## Information shown:
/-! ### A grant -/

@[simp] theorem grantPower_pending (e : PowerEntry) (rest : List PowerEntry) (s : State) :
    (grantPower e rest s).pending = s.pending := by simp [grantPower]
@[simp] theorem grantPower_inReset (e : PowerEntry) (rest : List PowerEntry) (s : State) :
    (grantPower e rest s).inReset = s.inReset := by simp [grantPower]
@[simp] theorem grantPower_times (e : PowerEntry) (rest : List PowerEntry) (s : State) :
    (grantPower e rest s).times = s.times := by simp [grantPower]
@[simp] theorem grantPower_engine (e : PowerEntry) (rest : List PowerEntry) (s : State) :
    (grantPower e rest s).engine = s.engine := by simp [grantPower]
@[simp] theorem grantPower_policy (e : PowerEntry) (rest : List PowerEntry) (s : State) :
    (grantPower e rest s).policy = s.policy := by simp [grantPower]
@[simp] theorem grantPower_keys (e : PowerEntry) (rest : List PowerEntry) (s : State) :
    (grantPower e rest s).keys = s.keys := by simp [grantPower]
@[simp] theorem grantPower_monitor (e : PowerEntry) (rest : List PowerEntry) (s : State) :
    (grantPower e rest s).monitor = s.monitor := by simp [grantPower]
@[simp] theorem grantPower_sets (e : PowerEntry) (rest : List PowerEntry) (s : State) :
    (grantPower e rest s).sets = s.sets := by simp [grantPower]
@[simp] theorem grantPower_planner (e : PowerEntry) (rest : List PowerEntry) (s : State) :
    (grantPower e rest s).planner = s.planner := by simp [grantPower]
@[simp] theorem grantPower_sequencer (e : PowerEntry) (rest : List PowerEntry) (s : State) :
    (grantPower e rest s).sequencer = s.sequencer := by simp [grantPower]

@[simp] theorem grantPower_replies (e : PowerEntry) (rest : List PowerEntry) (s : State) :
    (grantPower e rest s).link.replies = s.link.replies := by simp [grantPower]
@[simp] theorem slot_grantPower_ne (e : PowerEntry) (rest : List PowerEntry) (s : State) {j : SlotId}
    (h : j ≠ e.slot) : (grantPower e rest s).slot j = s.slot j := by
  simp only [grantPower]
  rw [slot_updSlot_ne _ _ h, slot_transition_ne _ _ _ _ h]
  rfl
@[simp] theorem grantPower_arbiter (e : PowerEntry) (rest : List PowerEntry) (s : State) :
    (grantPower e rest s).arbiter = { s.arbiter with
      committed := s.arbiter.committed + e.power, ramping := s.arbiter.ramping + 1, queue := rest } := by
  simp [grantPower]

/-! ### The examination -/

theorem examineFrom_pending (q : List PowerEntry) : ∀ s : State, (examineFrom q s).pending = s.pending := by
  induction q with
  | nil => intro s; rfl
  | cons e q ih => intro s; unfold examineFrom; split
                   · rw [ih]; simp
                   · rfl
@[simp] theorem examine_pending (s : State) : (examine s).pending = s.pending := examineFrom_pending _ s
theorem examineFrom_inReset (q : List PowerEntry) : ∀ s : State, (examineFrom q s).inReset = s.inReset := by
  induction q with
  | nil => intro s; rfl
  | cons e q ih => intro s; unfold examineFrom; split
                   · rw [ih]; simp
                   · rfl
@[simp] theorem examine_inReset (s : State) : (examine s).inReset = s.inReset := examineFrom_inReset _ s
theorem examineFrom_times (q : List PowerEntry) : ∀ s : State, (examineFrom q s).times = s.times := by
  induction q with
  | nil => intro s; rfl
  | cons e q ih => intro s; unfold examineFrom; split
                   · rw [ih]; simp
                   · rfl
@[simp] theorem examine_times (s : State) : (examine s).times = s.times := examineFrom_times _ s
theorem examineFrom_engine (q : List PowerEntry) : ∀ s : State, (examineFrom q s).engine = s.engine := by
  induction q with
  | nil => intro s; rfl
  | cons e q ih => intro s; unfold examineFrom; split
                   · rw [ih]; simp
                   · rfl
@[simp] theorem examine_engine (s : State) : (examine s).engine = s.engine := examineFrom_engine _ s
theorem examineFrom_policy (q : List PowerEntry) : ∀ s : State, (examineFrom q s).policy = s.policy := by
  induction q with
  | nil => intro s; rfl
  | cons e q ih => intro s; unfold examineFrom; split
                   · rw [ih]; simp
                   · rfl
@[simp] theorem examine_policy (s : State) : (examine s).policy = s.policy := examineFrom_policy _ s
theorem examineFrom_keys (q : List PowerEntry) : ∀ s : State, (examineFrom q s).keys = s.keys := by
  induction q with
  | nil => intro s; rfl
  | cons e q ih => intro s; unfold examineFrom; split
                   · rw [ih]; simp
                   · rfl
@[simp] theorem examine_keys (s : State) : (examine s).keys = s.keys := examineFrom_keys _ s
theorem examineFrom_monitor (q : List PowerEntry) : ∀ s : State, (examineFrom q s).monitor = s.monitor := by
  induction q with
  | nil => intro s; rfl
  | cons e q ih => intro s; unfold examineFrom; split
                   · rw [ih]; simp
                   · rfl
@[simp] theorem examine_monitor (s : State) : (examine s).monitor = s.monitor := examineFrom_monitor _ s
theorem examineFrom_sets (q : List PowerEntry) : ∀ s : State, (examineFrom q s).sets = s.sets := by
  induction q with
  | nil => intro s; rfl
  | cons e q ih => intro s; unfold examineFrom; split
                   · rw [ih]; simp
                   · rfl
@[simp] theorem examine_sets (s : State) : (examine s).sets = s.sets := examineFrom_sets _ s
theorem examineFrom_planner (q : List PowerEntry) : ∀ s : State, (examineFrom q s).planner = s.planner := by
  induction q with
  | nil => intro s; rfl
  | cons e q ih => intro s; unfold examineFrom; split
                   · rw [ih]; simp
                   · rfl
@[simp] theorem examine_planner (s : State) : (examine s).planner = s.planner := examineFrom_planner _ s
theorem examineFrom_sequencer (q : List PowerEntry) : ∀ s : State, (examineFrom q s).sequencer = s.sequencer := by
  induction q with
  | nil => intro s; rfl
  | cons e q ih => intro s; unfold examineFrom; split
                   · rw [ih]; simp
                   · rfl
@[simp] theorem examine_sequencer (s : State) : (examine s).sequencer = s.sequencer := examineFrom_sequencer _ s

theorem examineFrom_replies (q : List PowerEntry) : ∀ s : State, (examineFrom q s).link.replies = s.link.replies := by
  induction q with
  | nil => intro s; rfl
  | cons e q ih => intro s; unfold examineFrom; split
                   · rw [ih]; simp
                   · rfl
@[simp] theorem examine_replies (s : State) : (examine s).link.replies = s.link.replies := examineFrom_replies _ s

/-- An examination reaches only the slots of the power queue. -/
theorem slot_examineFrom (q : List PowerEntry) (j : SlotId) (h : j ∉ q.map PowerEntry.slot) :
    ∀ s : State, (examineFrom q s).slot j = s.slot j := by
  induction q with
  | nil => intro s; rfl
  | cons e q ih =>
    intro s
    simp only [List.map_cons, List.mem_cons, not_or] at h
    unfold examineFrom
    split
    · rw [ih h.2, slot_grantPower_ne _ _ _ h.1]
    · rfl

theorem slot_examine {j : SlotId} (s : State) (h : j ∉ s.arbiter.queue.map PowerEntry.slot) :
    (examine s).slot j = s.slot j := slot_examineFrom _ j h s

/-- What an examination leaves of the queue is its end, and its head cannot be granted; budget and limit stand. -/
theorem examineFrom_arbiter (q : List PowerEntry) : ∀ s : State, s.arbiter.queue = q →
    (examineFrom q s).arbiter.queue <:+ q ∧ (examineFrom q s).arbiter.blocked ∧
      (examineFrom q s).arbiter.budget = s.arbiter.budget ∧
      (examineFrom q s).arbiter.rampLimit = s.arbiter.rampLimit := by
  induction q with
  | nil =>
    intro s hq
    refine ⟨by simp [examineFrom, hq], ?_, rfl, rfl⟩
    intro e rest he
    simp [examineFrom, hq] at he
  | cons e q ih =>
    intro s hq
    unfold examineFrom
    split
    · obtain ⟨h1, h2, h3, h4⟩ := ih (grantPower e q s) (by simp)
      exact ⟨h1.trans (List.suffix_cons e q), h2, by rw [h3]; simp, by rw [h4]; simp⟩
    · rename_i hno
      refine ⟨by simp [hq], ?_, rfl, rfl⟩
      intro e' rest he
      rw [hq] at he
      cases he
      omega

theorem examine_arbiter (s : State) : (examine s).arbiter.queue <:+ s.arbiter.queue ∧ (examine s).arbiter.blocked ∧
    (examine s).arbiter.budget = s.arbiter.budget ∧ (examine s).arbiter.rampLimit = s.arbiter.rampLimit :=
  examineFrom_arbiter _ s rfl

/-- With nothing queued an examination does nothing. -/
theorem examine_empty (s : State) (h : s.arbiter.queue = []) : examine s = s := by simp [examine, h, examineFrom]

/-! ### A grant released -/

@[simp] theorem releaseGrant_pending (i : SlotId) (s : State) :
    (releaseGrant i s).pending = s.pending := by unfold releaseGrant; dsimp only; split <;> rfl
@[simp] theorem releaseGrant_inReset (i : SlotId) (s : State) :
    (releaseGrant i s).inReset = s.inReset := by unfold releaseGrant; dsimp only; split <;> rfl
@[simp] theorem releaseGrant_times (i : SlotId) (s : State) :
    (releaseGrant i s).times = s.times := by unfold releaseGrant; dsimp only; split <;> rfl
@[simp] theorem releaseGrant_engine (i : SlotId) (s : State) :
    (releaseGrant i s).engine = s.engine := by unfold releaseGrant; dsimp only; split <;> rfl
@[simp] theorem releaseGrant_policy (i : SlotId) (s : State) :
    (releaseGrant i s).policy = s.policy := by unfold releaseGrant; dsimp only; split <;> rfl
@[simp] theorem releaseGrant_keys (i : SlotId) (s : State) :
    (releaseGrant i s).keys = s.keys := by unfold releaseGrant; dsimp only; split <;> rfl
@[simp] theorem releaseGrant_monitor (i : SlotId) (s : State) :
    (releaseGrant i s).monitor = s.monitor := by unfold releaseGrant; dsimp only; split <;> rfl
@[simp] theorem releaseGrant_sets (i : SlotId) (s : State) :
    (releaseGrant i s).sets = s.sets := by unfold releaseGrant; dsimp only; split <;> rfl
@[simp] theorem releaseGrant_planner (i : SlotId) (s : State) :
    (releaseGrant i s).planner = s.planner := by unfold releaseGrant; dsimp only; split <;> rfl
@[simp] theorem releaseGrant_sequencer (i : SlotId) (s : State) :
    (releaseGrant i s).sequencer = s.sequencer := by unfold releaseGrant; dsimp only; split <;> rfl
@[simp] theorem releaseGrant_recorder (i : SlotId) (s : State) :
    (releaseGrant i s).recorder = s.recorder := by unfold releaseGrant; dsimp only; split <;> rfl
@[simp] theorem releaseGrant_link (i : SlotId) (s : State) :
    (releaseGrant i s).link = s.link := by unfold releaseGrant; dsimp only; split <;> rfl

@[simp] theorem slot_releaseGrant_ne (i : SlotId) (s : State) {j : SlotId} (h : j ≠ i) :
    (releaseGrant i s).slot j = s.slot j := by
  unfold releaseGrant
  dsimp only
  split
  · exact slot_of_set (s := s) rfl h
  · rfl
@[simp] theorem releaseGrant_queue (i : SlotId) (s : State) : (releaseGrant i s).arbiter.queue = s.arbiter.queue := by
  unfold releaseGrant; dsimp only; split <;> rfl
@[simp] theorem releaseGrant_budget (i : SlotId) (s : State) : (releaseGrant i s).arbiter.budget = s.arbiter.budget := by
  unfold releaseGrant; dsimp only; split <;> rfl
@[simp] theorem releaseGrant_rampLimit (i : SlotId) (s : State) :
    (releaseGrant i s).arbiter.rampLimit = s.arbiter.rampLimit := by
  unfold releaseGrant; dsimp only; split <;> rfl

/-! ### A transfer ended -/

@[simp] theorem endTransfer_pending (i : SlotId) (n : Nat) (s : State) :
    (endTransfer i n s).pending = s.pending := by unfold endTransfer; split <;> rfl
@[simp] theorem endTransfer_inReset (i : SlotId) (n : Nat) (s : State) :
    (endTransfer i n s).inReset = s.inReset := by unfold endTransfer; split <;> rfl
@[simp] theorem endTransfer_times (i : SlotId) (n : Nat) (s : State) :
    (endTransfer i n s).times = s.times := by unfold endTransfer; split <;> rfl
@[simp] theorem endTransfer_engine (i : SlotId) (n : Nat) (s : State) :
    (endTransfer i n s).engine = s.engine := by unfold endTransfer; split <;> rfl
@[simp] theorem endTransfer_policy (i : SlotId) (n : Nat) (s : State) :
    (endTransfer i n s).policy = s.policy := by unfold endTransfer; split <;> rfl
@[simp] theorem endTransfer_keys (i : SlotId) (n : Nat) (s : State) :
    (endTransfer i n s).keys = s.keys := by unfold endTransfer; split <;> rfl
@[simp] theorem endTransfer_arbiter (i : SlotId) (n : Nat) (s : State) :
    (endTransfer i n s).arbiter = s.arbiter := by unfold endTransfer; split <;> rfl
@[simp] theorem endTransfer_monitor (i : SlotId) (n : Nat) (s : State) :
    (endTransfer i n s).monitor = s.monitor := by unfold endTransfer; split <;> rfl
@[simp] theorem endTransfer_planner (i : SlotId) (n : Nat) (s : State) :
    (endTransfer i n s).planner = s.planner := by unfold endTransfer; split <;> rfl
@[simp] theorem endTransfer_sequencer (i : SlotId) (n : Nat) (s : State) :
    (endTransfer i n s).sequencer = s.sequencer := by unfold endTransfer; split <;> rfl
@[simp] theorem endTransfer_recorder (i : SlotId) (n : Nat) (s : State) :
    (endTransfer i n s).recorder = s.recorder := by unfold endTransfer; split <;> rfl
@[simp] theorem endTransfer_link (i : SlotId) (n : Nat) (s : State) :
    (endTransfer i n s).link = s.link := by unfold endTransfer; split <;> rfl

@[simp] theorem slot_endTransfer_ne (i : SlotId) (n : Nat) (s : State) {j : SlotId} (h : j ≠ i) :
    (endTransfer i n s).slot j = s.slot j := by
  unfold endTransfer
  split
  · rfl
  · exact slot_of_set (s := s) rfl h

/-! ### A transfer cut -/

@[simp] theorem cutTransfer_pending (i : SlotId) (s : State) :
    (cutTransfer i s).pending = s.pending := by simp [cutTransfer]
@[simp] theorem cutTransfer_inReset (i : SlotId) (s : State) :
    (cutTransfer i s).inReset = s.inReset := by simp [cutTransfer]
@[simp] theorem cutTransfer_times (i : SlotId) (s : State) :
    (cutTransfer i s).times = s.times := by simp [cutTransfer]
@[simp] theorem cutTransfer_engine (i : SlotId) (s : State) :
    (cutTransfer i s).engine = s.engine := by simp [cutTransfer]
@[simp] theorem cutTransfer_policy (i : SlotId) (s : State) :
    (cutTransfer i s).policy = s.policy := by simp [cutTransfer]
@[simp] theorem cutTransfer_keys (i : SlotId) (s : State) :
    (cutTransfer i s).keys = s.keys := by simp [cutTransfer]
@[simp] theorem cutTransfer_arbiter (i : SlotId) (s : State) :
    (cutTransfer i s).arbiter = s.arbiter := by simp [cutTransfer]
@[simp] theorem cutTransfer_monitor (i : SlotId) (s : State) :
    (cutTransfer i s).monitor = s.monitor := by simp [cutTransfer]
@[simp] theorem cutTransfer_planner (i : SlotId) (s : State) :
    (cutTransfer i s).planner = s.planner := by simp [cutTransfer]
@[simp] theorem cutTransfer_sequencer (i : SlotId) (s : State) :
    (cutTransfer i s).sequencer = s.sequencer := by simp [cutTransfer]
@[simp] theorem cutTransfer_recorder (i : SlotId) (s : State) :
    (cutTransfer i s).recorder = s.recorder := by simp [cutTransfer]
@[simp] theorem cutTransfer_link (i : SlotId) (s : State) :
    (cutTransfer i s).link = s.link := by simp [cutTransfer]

## Problem to solve:
Filter the records above and return every line that holds the word "blocked".

## Written response:
    (examineFrom q s).arbiter.queue <:+ q ∧ (examineFrom q s).arbiter.blocked ∧
theorem examine_arbiter (s : State) : (examine s).arbiter.queue <:+ s.arbiter.queue ∧ (examine s).arbiter.blocked ∧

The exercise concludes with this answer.